Controlling our machines
Any complex piece of machinery requires a user interface to enable the user to monitor its operations, check for efficient functioning, and intervene when required. Machines overheat, slow down, speed up or generally vary in their performance based on numerous factors such as fatigue, weather conditions, and the wear and tear of components and parts.
In electrical machines, like generators, these varying changes constitute an electrical signal. Additional information about generators and their components can also be found in the article, How Generators Work. These signals can be intelligently processed to control the performance of the machine. A lot of machines in urban environments (such as signal lights and automatic doors) are completely self-managed due to such controllers. They have sensors that can detect changes in physical attributes like heat and speed and generate signals accordingly. Modern generators also have similar sensors to detect changes in all kinds of various parameters. These can be used to control the generator through a control panel.
The Control Panel – what is it?
Visually, a control panel is a set of displays that indicate the measurement of various parameters like voltage, current and frequency, through gauges and meters. These meters and gauges are set in a metallic body, usually corrosion proof, to protect from the effect of rain or snow. The panel may be set up on the body of the generator itself, which is usually the case with small generators. If they are mounted on the generator, they typically have vibration proof pads that help isolate the control panel from shocks. Control panels for a larger industrial generator can be completely separate from the generator and are typically large enough to stand upon their own. These units may also be shelf-mounted or wall-mounted next to the generator, which is common inside an enclosure or internal applications like a data center.
Control panels are usually fitted with buttons or switches that help to operate the generator such as a switch-off button or turn-on key. The switches and gauges are usually grouped on the basis of functionality. This makes the panel friendly and safe for use since it minimizes the possibility of an operator accidentally selecting or executing the wrong control. Imagine trying to shut down a vibrating generator with a spring loaded lever in the middle of the night and you will appreciate why having a simple cut of switch at the control panel makes sense.
How does it work?
The control panel is becoming an increasingly complex piece of electronics with a microprocessor that can manipulate input from sensors to help give feedback to the machine to manage itself. One such feedback could be the temperature, indicating overheating, other examples would be over/under speed and low/high oil pressure. Typically, a heat sensor inside the generator would sense the buildup of heat in the generator body and pass this to the microprocessor in the control panel. The microprocessor will then take effective measures to regulate the performance of the machine including shutdowns if, for example, the oil pressure is too low or the coolant temperature is too high, leading to buildup of heat.

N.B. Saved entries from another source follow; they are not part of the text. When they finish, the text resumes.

-- ==== Sys2Proof/Certificates/Slice0/Obligations.lean ====
section
/-!
DEFINITION. The statements for the provers. Each docstring names the rules of spec/ that it formalises, and at its end the entries of the
assumption log (notes/assumptions) on which clauses of it rest: those clauses are the model's choice or reading, not the spec's words.
-/

open Sys2Proof Sys2Proof.Machine

/-- R29, R33, R37, R40, R43: a whole write of a plain RW object stores the value and changes no other object, by every path; the ranges of a long object
are staged until its last byte commits them. R34: the lower half of an object of more than 4 bytes is staged by itself and changes no object, and
the upper half that follows commits both. Clauses rest on log entries 18, 22, 75. -/
def Obligations.PlainWritesStore : Prop :=
  ∀ (s : State) (index sub : Nat) (r : Row), let k := objKey index sub
    rowOf k = some r → r.acc = .rw → r.ty ≠ .cmd → plainIndex (k / 256) = true →
    (∀ (p : Path) (data : List Byte), p ≠ .window → s.gate p k = .pass → r.ty.octetsLen = none ∨ r.ty.size ≤ 8 →
      0 < data.length → data.length = r.ty.size → r.ty.holdsValue (leNat data) = true → r.chk.ok (leNat data) = true →
      Accepts (.objectWrite p index sub 0 data) p k s fun t => t.rd k = leNat data ∧ Only [k] s t) ∧
    (∀ (p : Path) (n : Nat) (old data : List Byte), p ≠ .window → s.gate p k = .pass → r.ty.octetsLen = some n → 8 < n →
      0 < data.length → (old = [] ∨ mfind s.svc.staging k = some old) →
      (old.length + data.length = n → r.chk.ok (leNat (old ++ data)) = true →
        Accepts (.objectWrite p index sub old.length data) p k s fun t =>
          t.rd k = leNat (old ++ data) ∧ mfind t.svc.staging k = none ∧ OnlyObjects [k] s t) ∧
      (old.length + data.length < n →
        Accepts (.objectWrite p index sub old.length data) p k s fun t =>
          mfind t.svc.staging k = some (old ++ data) ∧ OnlyObjects [] s t)) ∧
    (∀ data : List Byte, s.gate .window k = .pass → r.ty.size ≤ 8 → data.length = 8 ∨ (data.length = 4 ∧ r.ty.size ≤ 4) →
      r.ty.holdsValue (leNat data) = true → r.chk.ok (leNat data) = true →
      Accepts (.objectWrite .window index sub 0 data) .window k s fun t => t.rd k = leNat data ∧ Only [k] s t) ∧
    (∀ half : BitVec 32, s.gate .window k = .pass → 4 < r.ty.size → r.ty.size ≤ 8 → s.svc.stage = none →
      Completes (.windowHalfWrite false index sub half) s fun t =>
        t.svc.stage = some (k, half.toNat) ∧ ∀ j, t.rd j = s.rd j) ∧
    (∀ (low half : BitVec 32), s.gate .window k = .pass → r.ty.size = 8 → s.svc.stage = some (k, low.toNat) →
      r.ty.holdsValue (low.toNat + 2 ^ 32 * half.toNat) = true → r.chk.ok (low.toNat + 2 ^ 32 * half.toNat) = true →
      Accepts (.windowHalfWrite true index sub half) .window k s fun t =>
        t.rd k = low.toNat + 2 ^ 32 * half.toNat ∧ t.svc.stage = none ∧ Only [k] s t)

/-- R29, R37, R43: a whole read of a readable object ends with OK, and an RC object of a plain index restarts then: at zero, but REORDER_PEAK,
RESEQ_PEAK and THREADS_BUSY_PEAK at the value now. R34: a read of the lower half of an object of more than 4 bytes captures the whole value, and the
upper half is answered from the capture. Clauses rest on log entries 20, 22. -/
def Obligations.ReadsAnswer : Prop :=
  ∀ (s : State) (index sub : Nat) (r : Row), rowOf (objKey index sub) = some r → r.acc ≠ .wo → 0 < r.ty.size →
    (∀ p : Path, p ≠ .window → s.gate p (objKey index sub) = .pass →
      Completes (.rcRead p index sub) s fun t =>
        t.ended p (objKey index sub) .ok ∧
        (r.acc = .rc → plainIndex (objKey index sub / 256) = true →
          t.rd (objKey index sub) = s.restartsAt (objKey index sub) ∧
          ((∀ c < 48, objKey index sub ≠ O.threadsBusyPeak c) → (∀ c < 8, objKey index sub ≠ O.reorderPeak c) →
            (∀ c < 16, objKey index sub ≠ O.reseqPeak c) → t.rd (objKey index sub) = 0))) ∧
    (s.gate .kdp (objKey index sub) = .pass → plainIndex (objKey index sub / 256) = true → r.acc = .rc →
      Completes (.rcRead .kdp index sub) s fun t =>
        t.out.take 2 = [.access .kdp (objKey index sub) .ok,
          .dataOut .kdp (objKey index sub) (leBytes r.ty.size (s.rd (objKey index sub)))]) ∧
    (s.gate .window (objKey index sub) = .pass → 4 < r.ty.size → r.ty.size ≤ 8 → s.svc.capture = none →
      Completes (.windowHalfRead false index sub) s fun t =>
        let bytes := fit (s.dropHalves.readBytes (objKey index sub) 0 r.ty.size).2.2 8
        t.svc.capture = some (objKey index sub, leNat bytes) ∧
        t.out.head? = some (.readDone (objKey index sub) .ok (slice bytes 0 4))) ∧
    (∀ v : Nat, s.gate .window (objKey index sub) = .pass → s.svc.capture = some (objKey index sub, v) →
      Completes (.windowHalfRead true index sub) s fun t =>
        t.svc.capture = none ∧
        t.out.head? = some (.readDone (objKey index sub) .ok (slice (leBytes 8 v) 4 4)))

In industrial situations, this functionality of control panels is becoming increasingly critical. The microprocessor or microcontroller is embedded in the circuitry inside the control panel and is programmed to take in the sensor input and react to that with the programmed control rules.
Control panels can be combined with an Automatic Transfer Switch (ATS) to maintain the continuity of electrical power. The ATS detects an outage of power when your local grid fails. It signals the control panel to start the generator. Depending on the type of generator being used, the control panel may activate glow plugs (for diesel) for an adjustable length of time. It will then start the generator using an automatic starter, similar to the one you engage when you turn the keys in the ignition of your car in the morning. As soon as the engine of the generator reaches an optimum speed, the starter is disengaged. The ATS then switches to the generator power, and you can go back to business as usual, without having to frantically scramble to figure out what caused power loss. This aspect of a control panel makes it extremely useful in homes during bad weather and in industrial situations for ensuring mission-critical continuity.
Custom Control Panels
Control panel units are usually designed and produced by the manufacturer of your generator. Most generators have integrated control panels that are embedded with the product.

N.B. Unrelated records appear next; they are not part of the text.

theorem keeps_raiseNow {s0 s : State} {r type func sev a0 a1 a2} (hk : Keeps s0 s) :
    Keeps s0 (State.raiseNow s r type func sev a0 a1 a2) := by
  unfold State.raiseNow
  repeat' first
    | with_reducible assumption
    | ((try lift_lets); intro x; refine (?_ : Keeps s0 x → _) ?_; (clear_value x; intro hx); (rotate_left; subst x; rotate_right))
    | ((try lift_lets); intro x; refine (?_ : Keeps s0 x.1 → _) ?_; (clear_value x; intro hx); (rotate_left; subst x; rotate_right))
    | ((try lift_lets); intro x; clear_value x) | with_reducible apply keeps_updRing | with_reducible apply keeps_forward
    | with_reducible apply keeps_sendRecords | with_reducible apply keeps_dropRecord | split

theorem keeps_updChan {s0 s : State} {n f} (hk : Keeps s0 s) : Keeps s0 (State.updChan s n f) := by
  unfold State.updChan
  repeat' first | with_reducible assumption | (with_reducible apply keeps_mk)

theorem keeps_carried {s0 s : State} {n} (hk : Keeps s0 s) : Keeps s0 (State.carried s n) := by
  unfold State.carried
  repeat' first | with_reducible assumption | with_reducible apply keeps_updChan | split

theorem keeps_raise {s0 s : State} {r type func sev a0 a1 a2} (hk : Keeps s0 s) :
    Keeps s0 (State.raise s r type func sev a0 a1 a2) := by
  unfold State.raise
  repeat' first
    | with_reducible assumption | with_reducible apply keeps_raiseNow | with_reducible apply keeps_carried | split
    | (with_reducible apply keeps_mk)

theorem keeps_raiseLimited {s0 s : State} {id gap r type func sev a0 a1 a2} (hk : Keeps s0 s) :
    Keeps s0 (State.raiseLimited s id gap r type func sev a0 a1 a2) := by
  unfold State.raiseLimited
  repeat' first
    | with_reducible assumption | (intro _) | with_reducible apply keeps_raise | split | (with_reducible apply keeps_mk)

theorem keeps_countAccess {s0 s : State} {p k} (hk : Keeps s0 s) : Keeps s0 (State.countAccess s p k) := by
  unfold State.countAccess
  repeat' first | with_reducible assumption | with_reducible apply keeps_perfEvent

theorem keeps_linked {s0 s : State} {k} (hk : Keeps s0 s) : Keeps s0 (State.linked s k) := by
  unfold State.linked
  repeat' first | with_reducible assumption | with_reducible apply keeps_carried | split

theorem keeps_atMailbox {s0 s : State} {p} (hk : Keeps s0 s) : Keeps s0 (State.atMailbox s p) := by
  unfold State.atMailbox
  repeat' first | with_reducible assumption | with_reducible apply keeps_wr | split

theorem keeps_hold {s0 s : State} {h} (hk : Keeps s0 s) : Keeps s0 (State.hold s h) := by
  unfold State.hold
  repeat' first | with_reducible assumption | with_reducible apply keeps_atMailbox | (with_reducible apply keeps_mk)

theorem keeps_unsupported {s0 s : State} {posted} (hk : Keeps s0 s) : Keeps s0 (State.unsupported s posted) := by
  unfold State.unsupported
  repeat' first
    | with_reducible assumption | with_reducible apply keeps_open_ | with_reducible apply keeps_emit
    | with_reducible apply keeps_inc | split

theorem keeps_dropHalves {s0 s : State} (hk : Keeps s0 s) : Keeps s0 (State.dropHalves s) := by
  unfold State.dropHalves
  repeat' first | with_reducible assumption | with_reducible apply keeps_inc | split | (with_reducible apply keeps_mk)

theorem keeps_windowWrote {s0 s : State} {k st} (hk : Keeps s0 s) : Keeps s0 (State.windowWrote s k st) := by
  unfold State.windowWrote
  repeat' first
    | with_reducible assumption | with_reducible apply keeps_wr | with_reducible apply keeps_wrSt
    | with_reducible apply keeps_inc | split

theorem keeps_windowRead {s0 s : State} {k st} (hk : Keeps s0 s) : Keeps s0 (State.windowRead s k st) := by
  unfold State.windowRead
  repeat' first | with_reducible assumption | with_reducible apply keeps_wrSt | with_reducible apply keeps_inc | split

Some of the common things today’s control panels offer include; continuous digital readouts, large character LCD screens, displays with running time, oil pressure and water temperature sensors, set points and custom message options, wiring harnesses, remote and local start/stop capabilities, and of course shut-down capabilities.
You may have special requirements above and beyond the common feature set included with the standard units, such as gauges and meters, very specific parameters to be monitored, a preference for LCD indicators as opposed to analog meters, automation requirements, and various other factors that are not typically provided by the generator manufacturer’s original control panel. In such a case, you can have a control panel custom designed and then fitted onto the generator, or look into purchasing one that meets your needs from a number of third-party vendors who specialize in control panels. Custom panels are quite popular in both industrial and residential generators. In addition to choosing a control panel the following article contains additional tips when buying a generator. So, the next time you are evaluating a generator for your use, don’t forget to check out all the specifics on the control panel and the features it offers to make certain it will meet all the requirements for your specific needs.